ASSIGNMENT:
Out of the entries that follow, copy each line containing "every".
☆ ☆ ☆
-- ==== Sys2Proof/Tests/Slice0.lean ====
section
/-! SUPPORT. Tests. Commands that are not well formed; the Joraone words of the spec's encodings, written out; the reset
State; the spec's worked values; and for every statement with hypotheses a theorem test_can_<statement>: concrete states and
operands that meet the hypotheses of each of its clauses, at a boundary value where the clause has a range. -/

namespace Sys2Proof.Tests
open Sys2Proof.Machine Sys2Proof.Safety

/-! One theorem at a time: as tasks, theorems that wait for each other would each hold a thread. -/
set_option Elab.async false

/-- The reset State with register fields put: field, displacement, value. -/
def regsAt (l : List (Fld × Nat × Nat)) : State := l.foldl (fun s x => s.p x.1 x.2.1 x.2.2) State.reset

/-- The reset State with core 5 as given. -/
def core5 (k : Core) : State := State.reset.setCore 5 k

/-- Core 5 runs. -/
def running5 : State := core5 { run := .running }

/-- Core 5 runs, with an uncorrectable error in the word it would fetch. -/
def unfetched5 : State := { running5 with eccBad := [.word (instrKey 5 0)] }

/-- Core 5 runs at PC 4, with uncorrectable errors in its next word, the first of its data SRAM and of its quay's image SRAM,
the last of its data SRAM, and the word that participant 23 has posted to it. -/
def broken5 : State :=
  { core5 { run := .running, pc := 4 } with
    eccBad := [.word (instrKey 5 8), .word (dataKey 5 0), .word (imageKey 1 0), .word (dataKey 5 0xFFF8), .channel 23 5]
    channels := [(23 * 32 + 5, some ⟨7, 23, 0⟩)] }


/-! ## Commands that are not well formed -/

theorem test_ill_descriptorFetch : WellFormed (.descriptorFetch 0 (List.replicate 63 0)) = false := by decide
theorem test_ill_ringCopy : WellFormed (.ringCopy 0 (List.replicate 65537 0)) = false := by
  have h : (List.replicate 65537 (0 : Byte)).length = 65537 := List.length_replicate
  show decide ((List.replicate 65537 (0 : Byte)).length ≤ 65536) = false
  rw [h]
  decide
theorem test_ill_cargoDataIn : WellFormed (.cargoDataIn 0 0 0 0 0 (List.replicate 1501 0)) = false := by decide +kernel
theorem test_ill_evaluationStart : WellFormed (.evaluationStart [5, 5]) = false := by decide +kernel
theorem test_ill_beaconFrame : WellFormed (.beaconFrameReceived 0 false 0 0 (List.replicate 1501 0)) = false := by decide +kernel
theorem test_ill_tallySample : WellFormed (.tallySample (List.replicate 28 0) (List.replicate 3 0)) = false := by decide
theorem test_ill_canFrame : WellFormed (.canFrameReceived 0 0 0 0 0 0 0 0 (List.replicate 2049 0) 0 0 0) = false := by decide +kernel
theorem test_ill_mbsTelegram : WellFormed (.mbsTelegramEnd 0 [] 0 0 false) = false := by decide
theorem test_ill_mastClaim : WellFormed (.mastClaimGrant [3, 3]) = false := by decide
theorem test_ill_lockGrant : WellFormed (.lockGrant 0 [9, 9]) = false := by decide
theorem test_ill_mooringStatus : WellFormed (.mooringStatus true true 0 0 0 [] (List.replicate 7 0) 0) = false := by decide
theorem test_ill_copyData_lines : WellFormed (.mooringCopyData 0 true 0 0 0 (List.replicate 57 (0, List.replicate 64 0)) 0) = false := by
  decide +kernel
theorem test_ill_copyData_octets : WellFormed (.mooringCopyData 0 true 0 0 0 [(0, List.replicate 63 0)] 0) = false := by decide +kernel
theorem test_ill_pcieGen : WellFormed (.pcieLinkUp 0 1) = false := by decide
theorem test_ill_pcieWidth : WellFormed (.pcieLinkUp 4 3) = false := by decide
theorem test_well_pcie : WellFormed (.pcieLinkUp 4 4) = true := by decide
☆ ☆ ☆
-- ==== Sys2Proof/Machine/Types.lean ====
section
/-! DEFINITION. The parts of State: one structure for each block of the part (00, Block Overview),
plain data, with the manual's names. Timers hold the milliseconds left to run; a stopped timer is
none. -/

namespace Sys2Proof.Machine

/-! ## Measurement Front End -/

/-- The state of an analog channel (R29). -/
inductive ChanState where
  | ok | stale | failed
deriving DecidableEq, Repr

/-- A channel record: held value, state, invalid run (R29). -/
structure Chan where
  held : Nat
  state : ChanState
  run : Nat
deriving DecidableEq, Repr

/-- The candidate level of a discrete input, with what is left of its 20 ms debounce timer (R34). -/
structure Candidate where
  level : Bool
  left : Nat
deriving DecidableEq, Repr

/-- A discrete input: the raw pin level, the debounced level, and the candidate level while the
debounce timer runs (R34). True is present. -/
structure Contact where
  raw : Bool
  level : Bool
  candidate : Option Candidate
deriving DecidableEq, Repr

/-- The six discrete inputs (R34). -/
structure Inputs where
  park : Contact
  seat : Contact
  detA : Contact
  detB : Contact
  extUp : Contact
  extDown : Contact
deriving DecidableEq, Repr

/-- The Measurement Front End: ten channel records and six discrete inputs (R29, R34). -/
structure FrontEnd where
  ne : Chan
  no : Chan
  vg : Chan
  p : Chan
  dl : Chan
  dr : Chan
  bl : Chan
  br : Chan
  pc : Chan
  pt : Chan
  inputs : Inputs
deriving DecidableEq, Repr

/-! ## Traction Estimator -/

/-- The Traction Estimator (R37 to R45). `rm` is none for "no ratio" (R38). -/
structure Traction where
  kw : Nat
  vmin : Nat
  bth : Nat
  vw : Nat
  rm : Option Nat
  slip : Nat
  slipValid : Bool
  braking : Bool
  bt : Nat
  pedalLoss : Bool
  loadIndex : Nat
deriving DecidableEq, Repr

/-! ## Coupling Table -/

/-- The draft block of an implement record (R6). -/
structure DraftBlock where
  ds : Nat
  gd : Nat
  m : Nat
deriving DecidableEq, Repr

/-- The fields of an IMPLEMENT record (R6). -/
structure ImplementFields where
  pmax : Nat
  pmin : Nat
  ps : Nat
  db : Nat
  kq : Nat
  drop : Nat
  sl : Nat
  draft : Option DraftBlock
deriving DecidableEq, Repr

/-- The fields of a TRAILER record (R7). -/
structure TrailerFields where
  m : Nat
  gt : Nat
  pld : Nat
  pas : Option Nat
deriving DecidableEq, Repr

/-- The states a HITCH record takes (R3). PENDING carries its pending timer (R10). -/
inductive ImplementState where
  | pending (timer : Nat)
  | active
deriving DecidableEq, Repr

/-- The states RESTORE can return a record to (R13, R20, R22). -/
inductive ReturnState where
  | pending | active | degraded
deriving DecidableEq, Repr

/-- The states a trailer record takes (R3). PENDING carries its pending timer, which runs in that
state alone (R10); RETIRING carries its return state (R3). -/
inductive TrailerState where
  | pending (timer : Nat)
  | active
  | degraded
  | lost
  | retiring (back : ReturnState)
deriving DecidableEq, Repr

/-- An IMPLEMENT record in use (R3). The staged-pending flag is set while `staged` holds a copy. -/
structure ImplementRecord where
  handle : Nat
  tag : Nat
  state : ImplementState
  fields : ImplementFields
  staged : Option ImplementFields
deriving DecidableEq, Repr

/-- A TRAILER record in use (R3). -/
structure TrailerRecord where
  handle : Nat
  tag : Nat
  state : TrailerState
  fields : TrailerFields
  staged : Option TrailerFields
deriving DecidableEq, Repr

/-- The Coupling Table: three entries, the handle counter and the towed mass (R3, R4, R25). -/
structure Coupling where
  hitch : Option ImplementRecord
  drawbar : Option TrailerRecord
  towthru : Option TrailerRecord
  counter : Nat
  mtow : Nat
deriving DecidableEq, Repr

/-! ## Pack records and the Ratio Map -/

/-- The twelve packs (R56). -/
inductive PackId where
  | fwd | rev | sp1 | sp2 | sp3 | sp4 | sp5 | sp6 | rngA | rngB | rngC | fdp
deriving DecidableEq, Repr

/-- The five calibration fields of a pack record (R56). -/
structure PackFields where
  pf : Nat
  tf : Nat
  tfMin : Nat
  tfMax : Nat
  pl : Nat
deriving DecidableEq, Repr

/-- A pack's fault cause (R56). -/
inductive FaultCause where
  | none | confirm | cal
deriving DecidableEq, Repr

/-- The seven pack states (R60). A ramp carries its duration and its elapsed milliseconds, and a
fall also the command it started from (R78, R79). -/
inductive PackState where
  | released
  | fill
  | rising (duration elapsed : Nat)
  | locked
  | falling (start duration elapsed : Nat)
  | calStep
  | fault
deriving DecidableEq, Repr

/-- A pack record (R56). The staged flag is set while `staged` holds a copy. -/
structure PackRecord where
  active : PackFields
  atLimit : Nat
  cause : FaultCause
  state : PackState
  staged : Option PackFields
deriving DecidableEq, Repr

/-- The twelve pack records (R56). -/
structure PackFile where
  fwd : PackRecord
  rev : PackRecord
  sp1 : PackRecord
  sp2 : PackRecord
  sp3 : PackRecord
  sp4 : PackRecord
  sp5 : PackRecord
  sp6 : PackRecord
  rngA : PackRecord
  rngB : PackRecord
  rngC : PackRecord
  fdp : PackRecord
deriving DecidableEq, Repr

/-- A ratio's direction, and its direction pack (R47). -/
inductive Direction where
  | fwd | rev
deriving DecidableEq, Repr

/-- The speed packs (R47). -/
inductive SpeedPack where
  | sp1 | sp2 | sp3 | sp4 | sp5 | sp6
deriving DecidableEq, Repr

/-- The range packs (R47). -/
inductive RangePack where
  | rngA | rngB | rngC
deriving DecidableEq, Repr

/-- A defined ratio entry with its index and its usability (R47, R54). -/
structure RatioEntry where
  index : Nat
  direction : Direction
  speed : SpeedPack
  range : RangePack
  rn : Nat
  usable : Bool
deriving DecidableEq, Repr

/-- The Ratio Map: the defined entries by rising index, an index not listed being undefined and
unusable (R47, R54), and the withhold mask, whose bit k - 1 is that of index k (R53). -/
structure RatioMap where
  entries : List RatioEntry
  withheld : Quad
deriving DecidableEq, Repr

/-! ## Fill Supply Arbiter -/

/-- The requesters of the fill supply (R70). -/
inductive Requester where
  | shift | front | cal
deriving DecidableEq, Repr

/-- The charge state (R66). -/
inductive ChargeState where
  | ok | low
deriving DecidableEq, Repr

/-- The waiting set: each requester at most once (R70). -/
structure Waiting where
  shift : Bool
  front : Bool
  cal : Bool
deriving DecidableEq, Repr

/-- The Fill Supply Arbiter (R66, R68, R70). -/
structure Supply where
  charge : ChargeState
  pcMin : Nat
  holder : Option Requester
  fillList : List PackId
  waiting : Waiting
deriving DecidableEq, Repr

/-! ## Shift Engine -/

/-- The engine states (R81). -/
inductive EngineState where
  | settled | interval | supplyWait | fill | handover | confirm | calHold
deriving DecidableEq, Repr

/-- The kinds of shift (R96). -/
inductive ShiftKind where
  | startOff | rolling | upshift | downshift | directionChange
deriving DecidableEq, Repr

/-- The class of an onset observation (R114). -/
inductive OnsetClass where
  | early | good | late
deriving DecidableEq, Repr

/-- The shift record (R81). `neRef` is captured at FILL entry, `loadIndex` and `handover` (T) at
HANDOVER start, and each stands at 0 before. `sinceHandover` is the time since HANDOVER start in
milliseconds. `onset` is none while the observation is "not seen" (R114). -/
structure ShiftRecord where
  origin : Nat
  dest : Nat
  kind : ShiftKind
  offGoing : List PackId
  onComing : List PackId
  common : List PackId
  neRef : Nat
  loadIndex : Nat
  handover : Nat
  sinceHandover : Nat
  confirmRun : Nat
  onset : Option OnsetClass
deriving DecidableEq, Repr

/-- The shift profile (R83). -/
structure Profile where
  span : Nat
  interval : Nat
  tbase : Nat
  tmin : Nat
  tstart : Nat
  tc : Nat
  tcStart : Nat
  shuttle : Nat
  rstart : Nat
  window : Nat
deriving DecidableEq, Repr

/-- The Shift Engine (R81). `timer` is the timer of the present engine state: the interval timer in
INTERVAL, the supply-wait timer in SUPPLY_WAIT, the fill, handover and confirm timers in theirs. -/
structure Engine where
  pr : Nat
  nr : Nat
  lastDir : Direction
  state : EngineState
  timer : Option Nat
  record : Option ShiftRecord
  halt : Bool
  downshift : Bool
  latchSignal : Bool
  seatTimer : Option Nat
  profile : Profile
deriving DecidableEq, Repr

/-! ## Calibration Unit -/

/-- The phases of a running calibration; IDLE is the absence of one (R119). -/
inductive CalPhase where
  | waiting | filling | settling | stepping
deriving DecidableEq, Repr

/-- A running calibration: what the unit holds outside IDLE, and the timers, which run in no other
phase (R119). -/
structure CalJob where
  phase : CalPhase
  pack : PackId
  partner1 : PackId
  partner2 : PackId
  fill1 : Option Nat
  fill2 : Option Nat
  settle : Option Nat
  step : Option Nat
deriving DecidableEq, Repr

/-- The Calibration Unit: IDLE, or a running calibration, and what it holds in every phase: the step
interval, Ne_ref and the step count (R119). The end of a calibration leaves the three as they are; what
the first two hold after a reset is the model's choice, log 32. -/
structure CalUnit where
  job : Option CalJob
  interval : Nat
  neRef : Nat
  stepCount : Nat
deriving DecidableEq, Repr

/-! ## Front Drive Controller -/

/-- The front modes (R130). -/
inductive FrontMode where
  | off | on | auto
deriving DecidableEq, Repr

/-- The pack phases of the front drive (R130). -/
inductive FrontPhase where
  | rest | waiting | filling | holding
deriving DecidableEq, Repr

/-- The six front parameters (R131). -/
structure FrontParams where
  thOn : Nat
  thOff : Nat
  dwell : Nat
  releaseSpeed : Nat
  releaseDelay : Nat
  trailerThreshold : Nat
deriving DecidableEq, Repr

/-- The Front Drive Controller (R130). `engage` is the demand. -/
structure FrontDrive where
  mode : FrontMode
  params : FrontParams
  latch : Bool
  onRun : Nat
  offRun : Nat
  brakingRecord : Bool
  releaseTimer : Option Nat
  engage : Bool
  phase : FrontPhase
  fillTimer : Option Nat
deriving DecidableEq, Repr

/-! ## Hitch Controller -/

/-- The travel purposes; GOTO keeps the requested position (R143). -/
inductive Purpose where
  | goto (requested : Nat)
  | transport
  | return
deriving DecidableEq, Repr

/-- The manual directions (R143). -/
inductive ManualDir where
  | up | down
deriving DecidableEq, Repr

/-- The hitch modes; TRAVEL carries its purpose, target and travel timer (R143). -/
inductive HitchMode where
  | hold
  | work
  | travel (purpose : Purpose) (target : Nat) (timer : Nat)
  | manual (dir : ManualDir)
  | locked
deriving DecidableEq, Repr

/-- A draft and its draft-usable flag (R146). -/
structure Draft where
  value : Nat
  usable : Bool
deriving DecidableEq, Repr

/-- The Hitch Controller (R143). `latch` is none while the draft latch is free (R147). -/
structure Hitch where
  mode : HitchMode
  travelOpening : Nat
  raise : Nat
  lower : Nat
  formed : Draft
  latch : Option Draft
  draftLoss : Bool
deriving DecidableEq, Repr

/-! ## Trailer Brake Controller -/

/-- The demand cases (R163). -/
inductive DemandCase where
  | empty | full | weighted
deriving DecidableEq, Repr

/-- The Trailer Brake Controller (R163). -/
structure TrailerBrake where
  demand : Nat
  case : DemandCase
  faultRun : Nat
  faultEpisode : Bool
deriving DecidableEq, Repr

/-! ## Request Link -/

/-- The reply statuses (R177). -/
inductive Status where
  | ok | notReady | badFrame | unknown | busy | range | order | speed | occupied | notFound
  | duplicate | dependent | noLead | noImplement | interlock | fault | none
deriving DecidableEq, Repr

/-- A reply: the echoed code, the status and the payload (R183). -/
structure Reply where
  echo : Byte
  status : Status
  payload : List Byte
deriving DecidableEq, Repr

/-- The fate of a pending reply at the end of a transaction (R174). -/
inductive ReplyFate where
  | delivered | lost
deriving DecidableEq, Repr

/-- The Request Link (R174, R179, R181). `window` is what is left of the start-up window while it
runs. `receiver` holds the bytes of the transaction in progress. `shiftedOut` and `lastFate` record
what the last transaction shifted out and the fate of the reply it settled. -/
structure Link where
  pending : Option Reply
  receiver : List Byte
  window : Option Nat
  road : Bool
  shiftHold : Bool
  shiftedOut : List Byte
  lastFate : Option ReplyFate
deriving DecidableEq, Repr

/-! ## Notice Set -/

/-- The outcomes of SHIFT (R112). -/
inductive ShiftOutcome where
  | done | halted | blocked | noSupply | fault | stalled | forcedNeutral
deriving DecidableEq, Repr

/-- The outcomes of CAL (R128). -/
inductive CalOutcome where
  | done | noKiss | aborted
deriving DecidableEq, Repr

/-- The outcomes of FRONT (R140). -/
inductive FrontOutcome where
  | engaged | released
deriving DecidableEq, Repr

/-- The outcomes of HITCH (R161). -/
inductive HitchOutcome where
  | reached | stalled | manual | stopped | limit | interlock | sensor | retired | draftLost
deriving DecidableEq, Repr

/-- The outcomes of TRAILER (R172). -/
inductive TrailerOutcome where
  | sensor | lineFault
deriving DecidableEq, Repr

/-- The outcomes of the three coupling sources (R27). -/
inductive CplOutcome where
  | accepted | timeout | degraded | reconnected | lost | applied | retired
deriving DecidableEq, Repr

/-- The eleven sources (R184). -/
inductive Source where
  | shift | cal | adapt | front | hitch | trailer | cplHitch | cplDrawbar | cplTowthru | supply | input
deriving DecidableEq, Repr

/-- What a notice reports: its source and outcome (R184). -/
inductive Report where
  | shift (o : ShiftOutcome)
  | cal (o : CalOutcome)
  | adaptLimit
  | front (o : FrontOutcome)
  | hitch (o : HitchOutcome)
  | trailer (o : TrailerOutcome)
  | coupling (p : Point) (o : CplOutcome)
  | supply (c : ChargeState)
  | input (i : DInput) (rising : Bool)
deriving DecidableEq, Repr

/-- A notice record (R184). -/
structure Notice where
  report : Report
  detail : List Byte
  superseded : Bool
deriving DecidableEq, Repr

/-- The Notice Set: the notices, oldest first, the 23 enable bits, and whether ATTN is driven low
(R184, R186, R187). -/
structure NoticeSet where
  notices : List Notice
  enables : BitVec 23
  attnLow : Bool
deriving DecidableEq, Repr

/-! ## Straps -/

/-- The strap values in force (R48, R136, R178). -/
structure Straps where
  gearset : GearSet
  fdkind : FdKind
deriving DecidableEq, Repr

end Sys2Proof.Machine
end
☆ ☆ ☆
ANSWER BELOW:
State; the spec's worked values; and for every statement with hypotheses a theorem test_can_<statement>: concrete states and
/-- The Calibration Unit: IDLE, or a running calibration, and what it holds in every phase: the step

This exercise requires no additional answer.